Overfitting and Underfitting in Machine Learning

In this page, we will learn Overfitting and Underfitting in Machine Learning, Overfitting, How to avoid the Overfitting in Model, Underfitting, How to avoid underfitting, Goodness of Fit.


The two most common difficulties in machine learning are overfitting and underfitting, both of which affect the performance of machine learning models.

Each machine learning model's key goal is to generalize well. The capacity of an ML model to offer an acceptable output by adapting the provided set of unknown input is referred to as generalization. It indicates that after training on the dataset, it can give accurate and dependable results.
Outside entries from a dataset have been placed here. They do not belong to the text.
/-- The symbols stand in the order of their first occurrences: a new last symbol that the message had before moves no
first occurrence, and one it had not stands behind all others. -/
theorem frequencyAnalyze_firstSeen (m : List Byte) :
    (FreqTable.symbols (frequencyAnalyze m)).Pairwise (fun x y => m.idxOf x < m.idxOf y) := by
  induction m using List.reverseRecOn with
  | nil => exact List.Pairwise.nil
  | append_singleton m x ih =>
    have hold : ∀ y ∈ FreqTable.symbols (frequencyAnalyze m), (m ++ [x]).idxOf y = m.idxOf y := fun y hy =>
      List.idxOf_append_of_mem (mem_frequencyAnalyze_symbols.1 hy)
    have hfront : (FreqTable.symbols (frequencyAnalyze m)).Pairwise
        (fun y z => (m ++ [x]).idxOf y < (m ++ [x]).idxOf z) :=
      ih.imp_of_mem fun hy hz h => by rwa [hold _ hy, hold _ hz]
    rw [frequencyAnalyze_concat, countSymbol_symbols]
    split
    next => exact hfront
    next hx =>
      have hxm : x ∉ m := fun h => hx (mem_frequencyAnalyze_symbols.2 h)
      refine List.pairwise_append.2 ⟨hfront, List.pairwise_singleton _ _, fun y hy z hz => ?_⟩
      rw [List.mem_singleton.1 hz, hold y hy, List.idxOf_append_of_notMem hxm, List.idxOf_cons_self]
      exact List.idxOf_lt_length_of_mem (mem_frequencyAnalyze_symbols.1 hy)

/-- Settles O25: the table counts its message, in first-seen order by induction on the message. -/
theorem frequencyTableCounts : Obligations.FrequencyTableCounts := by
  refine fun m => ⟨frequencyAnalyze_firstSeen m, fun e he => ?_, fun x => mem_frequencyAnalyze_symbols.symm,
    frequencyAnalyze_total m, fun hm => ?_⟩
  · have hcount := frequencyAnalyze_count he
    exact ⟨hcount, hcount ▸ List.count_pos_iff.2 (frequencyAnalyze_symbol_mem he)⟩
  · exact ⟨List.length_pos_iff.2 (frequencyAnalyze_ne_nil hm), frequencyAnalyze_length_le m⟩

theorem discardedBits_eq_zero_iff (n : Nat) : discardedBits n = 0 ↔ n % 8 = 0 := by
  unfold discardedBits
  omega

/-- Settles O29: the padded string is a whole number of bytes, which pack and unpack to themselves. -/
theorem packingPadsWithZeros : Obligations.PackingPadsWithZeros := by
  intro e
  have hpad := discardedBits_pad e.length
  refine ⟨bitPack_length e, Nat.le_of_lt_succ (discardedBits_lt _), ?_, discardedBits_eq_zero_iff _,
    flatMap_bin8_bitPack e⟩
  rw [bitPack_length]
  omega

end Sys2Proof.Machine
end

section
/-! PROOFS. The tree of a table, merge by merge (42_encoder.md R98). -/

namespace Sys2Proof.Machine

/-! ### The node table -/

/-- A node table numbered in order lists each of its nodes at its number (R98). -/
theorem getElem?_seq_iff {nodes : List Tree} (h : nodes.map Tree.seq = List.range nodes.length) {k : Nat} {n : Tree} :
    nodes[k]? = some n ↔ n ∈ nodes ∧ n.seq = k := by
  have hat : ∀ {i : Nat} {u : Tree}, nodes[i]? = some u → u.seq = i := by
    intro i u hi
    obtain ⟨hlt, -⟩ := List.getElem?_eq_some_iff.1 hi
    have hget : (nodes.map Tree.seq)[i]? = (List.range nodes.length)[i]? := by rw [h]
    rw [List.getElem?_map, hi, List.getElem?_range hlt] at hget
    exact Option.some.inj hget
  constructor
  · exact fun hk => ⟨List.mem_of_getElem? hk, hat hk⟩
  · rintro ⟨hn, rfl⟩
    obtain ⟨i, hi⟩ := List.getElem?_of_mem hn
    rwa [hat hi]

/-- In such a table a number names one node. -/
theorem eq_of_seq_eq {nodes : List Tree} (h : nodes.map Tree.seq = List.range nodes.length) {n u : Tree}
    (hn : n ∈ nodes) (hu : u ∈ nodes) (hs : n.seq = u.seq) : n = u :=
  List.inj_on_of_nodup_map (h ▸ List.nodup_range) hn hu hs

/-- The nodes numbered below `k` are the first `k` of the table. -/
theorem mem_take_seq_iff {nodes : List Tree} (h : nodes.map Tree.seq = List.range nodes.length) {k : Nat} {n : Tree} :
    n ∈ nodes.take k ↔ n.seq < k ∧ nodes[n.seq]? = some n := by
  constructor
  · intro hn
    obtain ⟨i, hi⟩ := List.getElem?_of_mem hn
    rw [List.getElem?_take] at hi
    split at hi
    next hik =>
      obtain ⟨-, rfl⟩ := (getElem?_seq_iff h).1 hi
      exact ⟨hik, hi⟩
    next => cases hi
  · rintro ⟨hk, hn⟩
    rw [← List.getElem?_take_of_lt hk] at hn
    exact List.mem_of_getElem? hn
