-- ==== Sys2Proof/Word.lean ====
section
/-! DEFINITION. The widths the spec gives its values (R5, R7, R9): all values are unsigned, bit 0 is the least
significant. -/

namespace Sys2Proof

/-- A 16-bit value: ACC and a table entry (ACC_W = TBL_W = 16, R5). -/
abbrev Word := BitVec 16

/-- An 8-bit value: an input byte, an output byte, a table index, FIDX (BYTE_W = 8, R5). -/
abbrev Byte := BitVec 8

/-- A command word (CMD_W = 12, R7, R60). -/
abbrev CmdWord := BitVec 12

end Sys2Proof
end

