-- ==== Sys2Proof/Machine/Operands.lean ====
section
/-! DEFINITION. How the operand and the parts of the accumulator are formed (R9, R10, R64). -/

namespace Sys2Proof.Machine

/-- zext_16(b): bits 15:8 zero (R9). The only widening there is; sext is never used. -/
def zext16 (b : Byte) : Word := b.setWidth 16

/-- v[7:0], the same as v AND 0xFF taken as a byte (R43). -/
def lowByte (v : Word) : Byte := v.extractLsb' 0 8

/-- v[15:8], the same as v >> 8 taken as a byte (R43). -/
def highByte (v : Word) : Byte := v.extractLsb' 8 8

/-- The one computed address of the table space: (ACC XOR zext_16(b)) AND 0xFF, an 8-bit index (R41, R90). -/
def tableIndex (a : Word) (b : Byte) : Byte := lowByte ((a ^^^ zext16 b) &&& 0x00FF#16)

end Sys2Proof.Machine
end

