-- ==== Sys2Proof/Machine/Session.lean ====
section
/-! DEFINITION. INIT and EMIT (40_session.md). -/

namespace Sys2Proof.Machine

/-- INIT (R80): ACC <- 0xFFFF. -/
def execInit (s : State) : Host.Outcome State Fault Refusal := .next (s.setAcc Config.seed)

/-- EMIT (R82): the low byte of ACC, then its high byte, at the end of OUT. ACC stays (R83). -/
def execEmit (s : State) : Host.Outcome State Fault Refusal :=
  .next ((s.emit (lowByte s.acc)).emit (highByte s.acc))

end Sys2Proof.Machine
end

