-- ==== Sys2Proof/Tests/Slice0.lean ====
section
/-! SUPPORT. Small tests, their expected results taken from spec/ (each names its place), and for every statement with
hypotheses a concrete state and operands that meet them. -/

namespace Sys2Proof.Tests

open Sys2Proof Sys2Proof.Machine

/-- A state of an engine that runs, with nothing emitted and no host action. -/
def mk (acc : Word) (tstate : TState) (table : Memory) : State :=
  { State.reset with acc := acc, tstate := tstate, table := table }

/-- The next state of an outcome, if it has one. -/
def nextOf (o : Host.Outcome State Fault Refusal) : Option State :=
  match o with
  | .next s => some s
  | _ => none

/-- The table TGEN makes. -/
@[irreducible] def fullTable : Memory := Memory.fill tableEntry [] tableIndices

theorem fullTable_wf : fullTable.wf = true := by unfold fullTable; exact Memory.wf_fill rfl _ _

theorem fullTable_correct : fullTable.Correct := by unfold fullTable; exact Memory.correct_fill []

theorem fullTable_verifies : fullTable.verify tableIndices = .allMatch := by
  rcases fullTable.verify_spec with ⟨_, h⟩ | ⟨_, h, _⟩ | ⟨_, _, h, _⟩
  · exact h
  · exact absurd fullTable_correct h.not_correct
  · exact absurd fullTable_correct h.not_correct

/-- A VERIFIED table as TGEN and TVER leave it. -/
def verified : State := mk 0x1234#16 .verified fullTable

/-- A LOADED table as TGEN leaves it. -/
def loaded : State := mk 0x1234#16 .loaded fullTable

theorem verified_updt (b : Byte) :
    exec (.updt b) verified = .next (verified.setAcc (tableStep verified.acc (tableEntry (tableIndex verified.acc b)))) := by
  have h : verified.table.read (tableIndex verified.acc b) = some (tableEntry (tableIndex verified.acc b)) :=
    fullTable_correct _
  simp only [exec, execUpdt, show verified.tstate = .verified from rfl, h]

theorem tver_of_match {s : State} (h : s.tstate = .loaded) (hv : s.table.verify tableIndices = .allMatch) :
    exec .tver s = .next (s.setTState .verified) := by
  simp only [exec, execTver, h, hv]

theorem loaded_tver : exec .tver loaded = .next (loaded.setTState .verified) := tver_of_match rfl fullTable_verifies

theorem tgen_of_empty {s : State} (h : s.tstate = .empty) :
    exec .tgen s = .next ((s.setTable (s.table.fill tableEntry tableIndices)).setTState .loaded) := by
  simp only [exec, execTgen, h]

/-- One step of a running engine that is offered a command. -/
theorem step_offered {s : State} {w : CmdWord} {i : Instr} {rest : List HostAction} (hd : decode w = .ok i)
    (hc : s.cause = .none) : step (s.setHost (.command w :: rest)) = exec i (s.setHost rest) := by
  rw [step_command (s := s.setHost (.command w :: rest)) hc rfl]
  simp only [acceptWord, hd]
  rfl

/-! ## Well-formedness: each check refuses an ill-formed word -/

/-- R65: a reserved opcode. -/
theorem test_reserved_opcode_refused : opcodeKnown 0x700#12 = false ∧ legalWord 0x700#12 = false := by decide

/-- R66: a non-zero field of format Z; and the same bits are legal in format B (R62). -/
theorem test_nonzero_field_refused :
    zeroFieldClear 0x401#12 = false ∧ legalWord 0x401#12 = false ∧ zeroFieldClear 0x201#12 = true := by decide

/-- R65: the all-zero and the all-one word are illegal. -/
theorem test_stuck_port_illegal : legalWord 0x000#12 = false ∧ legalWord 0xFFF#12 = false := by decide
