-- ==== Sys2Proof/Decode.lean ====
section
/-! DEFINITION. The decoder of both kinds of word, total, and after it the encoder.
`decodeCommand` is R101; `decodeHeader` reads R110's fields and names the kinds of R117 and R118. -/

namespace Sys2Proof

/-- Command decode, total on every 32-bit word (R101). -/
def decodeCommand (w : Word) : Instr :=
  let op := w.extractLsb' 0 4
  if w.extractLsb' 11 21 ≠ 0 then .illegal w
  else if op = 1 ∧ w.extractLsb' 4 7 = 0 then .reset
  else if op = 2 ∧ w.extractLsb' 5 6 = 0 then (if w.getLsbD 4 then .decodeNw else .decode)
  else if op = 3 ∧ w.extractLsb' 4 7 = 0 then .probe
  else if op = 4 ∧ w.getLsbD 4 = false ∧ (w.extractLsb' 5 6).toNat ≤ 32 then .getbits (w.extractLsb' 5 6)
  else .illegal w

/-- Why four bytes are no row of the header table (R118): they hold no sync. -/
inductive NoSync where
  /-- `h[0] != 0xFF`. -/
  | firstByte
  /-- `H[23:21] != 0b111`. -/
  | syncBits
  deriving DecidableEq, Repr

/-- The fields of R110 below the layer code. -/
def headerFields (h : Word) : HeaderFields where
  protection := h.extractLsb' 16 1
  bitrate := h.extractLsb' 12 4
  sr := h.extractLsb' 10 2
  padding := h.extractLsb' 9 1
  privBit := h.extractLsb' 8 1
  mode := h.extractLsb' 6 2
  modeExt := h.extractLsb' 4 2
  copyright := h.extractLsb' 3 1
  original := h.extractLsb' 2 1
  emphasis := h.extractLsb' 0 2

/-- The kind of a synchronised header word whose indexes are legal, by version and layer code (R117, R118). -/
def headerKind (h : Word) : Instr :=
  let rest := h.extractLsb' 0 17
  let f := headerFields h
  match (h.extractLsb' 19 2).toNat, (h.extractLsb' 17 2).toNat with
  | 3, 3 => .mpeg1L1 f
  | 3, 2 => .mpeg1L2 f
  | 3, 1 => .mpeg1L3 f
  | 3, _ => .invalidLayer00Mpeg1 rest
  | 2, 3 => .mpeg2L1 f
  | 2, 2 => .mpeg2L2 f
  | 2, 1 => .mpeg2L3 f
  | 2, _ => .invalidLayer00Mpeg2 rest
  | 0, 3 => .invalidMpeg25L1 rest
  | 0, 2 => .invalidMpeg25L2 rest
  | 0, 1 => .mpeg25L3 f
  | 0, _ => .invalidLayer00Mpeg25 rest
  | _, _ => .invalidVersion01 (h.extractLsb' 0 19)

/-- Header decode, total on every 32-bit word `H` (R110, R117, R118). Where a word belongs to several invalid
rows the bitrate row is named first, then the sample-rate row (log entry 2; every one of them is passed over). -/
def decodeHeader (h : Word) : Except NoSync Instr :=
  if h.extractLsb' 24 8 ≠ 0xFF then .error .firstByte
  else if h.extractLsb' 21 3 ≠ 7 then .error .syncBits
  else if h.extractLsb' 12 4 = 15 then .ok (.invalidBitrate15 (h.extractLsb' 16 5) (h.extractLsb' 0 12))
  else if h.extractLsb' 10 2 = 3 then .ok (.invalidSr3 (h.extractLsb' 12 9) (h.extractLsb' 0 10))
  else .ok (headerKind h)

/-- One decoder for both kinds of word. -/
def decodeIn (sp : Space) (w : Word) : Option Instr :=
  match sp with
  | .command => some (decodeCommand w)
  | .header => (decodeHeader w).toOption

/-- The eleven sync bits of a header word (R110). -/
def hasSync (w : Word) : Bool := w.extractLsb' 21 11 == 0x7FF

/-- Which kind of word a bare table word is: one with the sync is a header row's, any other a command row's
(log entry 1; no legal command word has bits 31:21 set). -/
def tableSpace (w : Word) : Space := if hasSync w then .header else .command

/-- The word of a table row: `w` cut to its `nbits` bits. -/
def tableWord (nbits w : Nat) : Word := BitVec.ofNat 32 (w % 2 ^ nbits)

/-- What the decoder reads from a table row's word. Every instruction has 32 bits. -/
def decodeTableWord (nbits w : Nat) : Option Instr :=
  if nbits ≤ 32 then decodeIn (tableSpace (tableWord nbits w)) (tableWord nbits w) else none

/-- H of the four bytes at increasing offsets: `h[0]` in bits 31:24 (R83, R110). -/
def headerWord (h0 h1 h2 h3 : Byte) : Word := h0 ++ h1 ++ h2 ++ h3

/-- Byte `i` of a header word, `h[i]` (R110). -/
def headerByte (h : Word) (i : Nat) : Byte := h.extractLsb' (24 - 8 * i) 8

/-- H[16:0] of R110's field list. -/
def HeaderFields.encode (f : HeaderFields) : BitVec 17 :=
  f.protection ++ f.bitrate ++ f.sr ++ f.padding ++ f.privBit ++ f.mode ++ f.modeExt ++ f.copyright ++ f.original ++ f.emphasis

/-- H from its sync, version and layer bits and the rest. -/
def headerOf (top : BitVec 15) (rest : BitVec 17) : Word := top ++ rest

/-- The word of an instruction, from the match column of the opcode table (R100, R117, R118). -/
def encode : Instr → Word
  | .reset => 0x00000001
  | .decode => 0x00000002
  | .decodeNw => 0x00000012
  | .probe => 0x00000003
  | .getbits n => (0 : BitVec 21) ++ n ++ (4 : BitVec 5)
  | .illegal w => w
  | .mpeg1L3 f => headerOf 0x7FFD f.encode
  | .mpeg2L3 f => headerOf 0x7FF9 f.encode
  | .mpeg25L3 f => headerOf 0x7FF1 f.encode
  | .mpeg1L1 f => headerOf 0x7FFF f.encode
  | .mpeg1L2 f => headerOf 0x7FFE f.encode
  | .mpeg2L1 f => headerOf 0x7FFB f.encode
  | .mpeg2L2 f => headerOf 0x7FFA f.encode
  | .invalidVersion01 r => (0x1FFD : BitVec 13) ++ r
  | .invalidLayer00Mpeg1 r => headerOf 0x7FFC r
  | .invalidLayer00Mpeg2 r => headerOf 0x7FF8 r
  | .invalidLayer00Mpeg25 r => headerOf 0x7FF0 r
  | .invalidMpeg25L1 r => headerOf 0x7FF3 r
  | .invalidMpeg25L2 r => headerOf 0x7FF2 r
  | .invalidBitrate15 hi lo => (0x7FF : BitVec 11) ++ hi ++ (15 : BitVec 4) ++ lo
  | .invalidSr3 hi lo => (0x7FF : BitVec 11) ++ hi ++ (3 : BitVec 2) ++ lo

end Sys2Proof
end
As a result, the two words underfitting and overfitting must be examined for the model's performance and whether it is generalizing well or not.

Before we get into overfitting and underfitting, let's define a few terms that will help us better comprehend this topic:

  • Signal: The genuine underlying pattern of the data that aids the machine learning model in learning from the data is referred to as the signal.
  • Noise: It is unimportant and irrelevant input that degrades the model's performance.
  • Bias: It is a prediction inaccuracy incorporated into the model as a result of oversimplifying machine learning methods. Or it could be the disparity between projected and actual numbers.
  • Variance: It occurs when a machine learning model performs well on the training dataset but not on the test dataset.

Overfitting

When our machine learning model tries to cover all of the data points in a dataset, or more than the required data points, overfitting occurs. As a result, the model begins to cache noise and erroneous values from the dataset, all of which reduces the model's efficiency and accuracy. Low bias and large variance characterize the overfitted model.

As we supply more training to our model, the odds of overfitting rise. It indicates that the more we train our model, the more likely it is to become overfitted.

In supervised learning, overfitting is the most common issue.

The following graph of the linear regression output helps to understand the concept of overfitting:

overfitting and underfitting

The model tries to cover all of the data points in the scatter plot, as seen in the graph above. It may appear to be efficient, but it is not. Because the regression model's purpose is to identify the best fit line, but we don't have one here, it will create prediction errors.

How to avoid the Overfitting in Model

The machine learning model's performance is harmed by both overfitting and underfitting. However, because overfitting is the main reason, there are certain approaches to limit the likelihood of overfitting in our model.

  • Cross-Validation
  • Training with more data
  • Removing features
  • Early stopping the training
  • Regularization
  • Ensembling

Underfitting

When our machine learning model is unable to capture the underlying trend of the data, we call this underfitting. To prevent the model from overfitting, the feeding of training data can be halted at an early stage, otherwise the model may not learn enough from the training data. As a result, it's possible that it won't be able to discover the best fit for the data's prevailing trend. Underfitting occurs when the model is unable to learn enough from the training data, resulting in lower accuracy and incorrect predictions.

A model that is underfitted has a high bias and a low variance.

Example: We can understand the underfitting using below output of the linear regression model:

overfitting and underfitting 2

The model, as shown in the figure above, is unable to capture the data points in the plot.

How to avoid underfitting:

  • By increasing the model's training time.
  • By expanding the number of features available.

Goodness of Fit

The term "goodness of fit" is derived from statistics, and it is the purpose of machine learning models to accomplish it. It defines how closely the result or anticipated values match the true values of the dataset in statistics modeling.

The model with a good fit is halfway between underfitted and overfitted, and it gives predictions with zero errors in theory, but it's difficult to obtain in practice.

When we train our model over a period of time, the mistakes in the training data decrease, and the same is true for test data. However, if we train the model for a long time, the model's performance may suffer from overfitting, as the model learns the dataset's noise as well. The test dataset's mistakes begin to rise, thus the point right before the errors begin to rise is the good point, and we can stop here to achieve a decent model.

The resampling strategy to measure model accuracy and the validation dataset are two alternative methods for obtaining a good point for our model.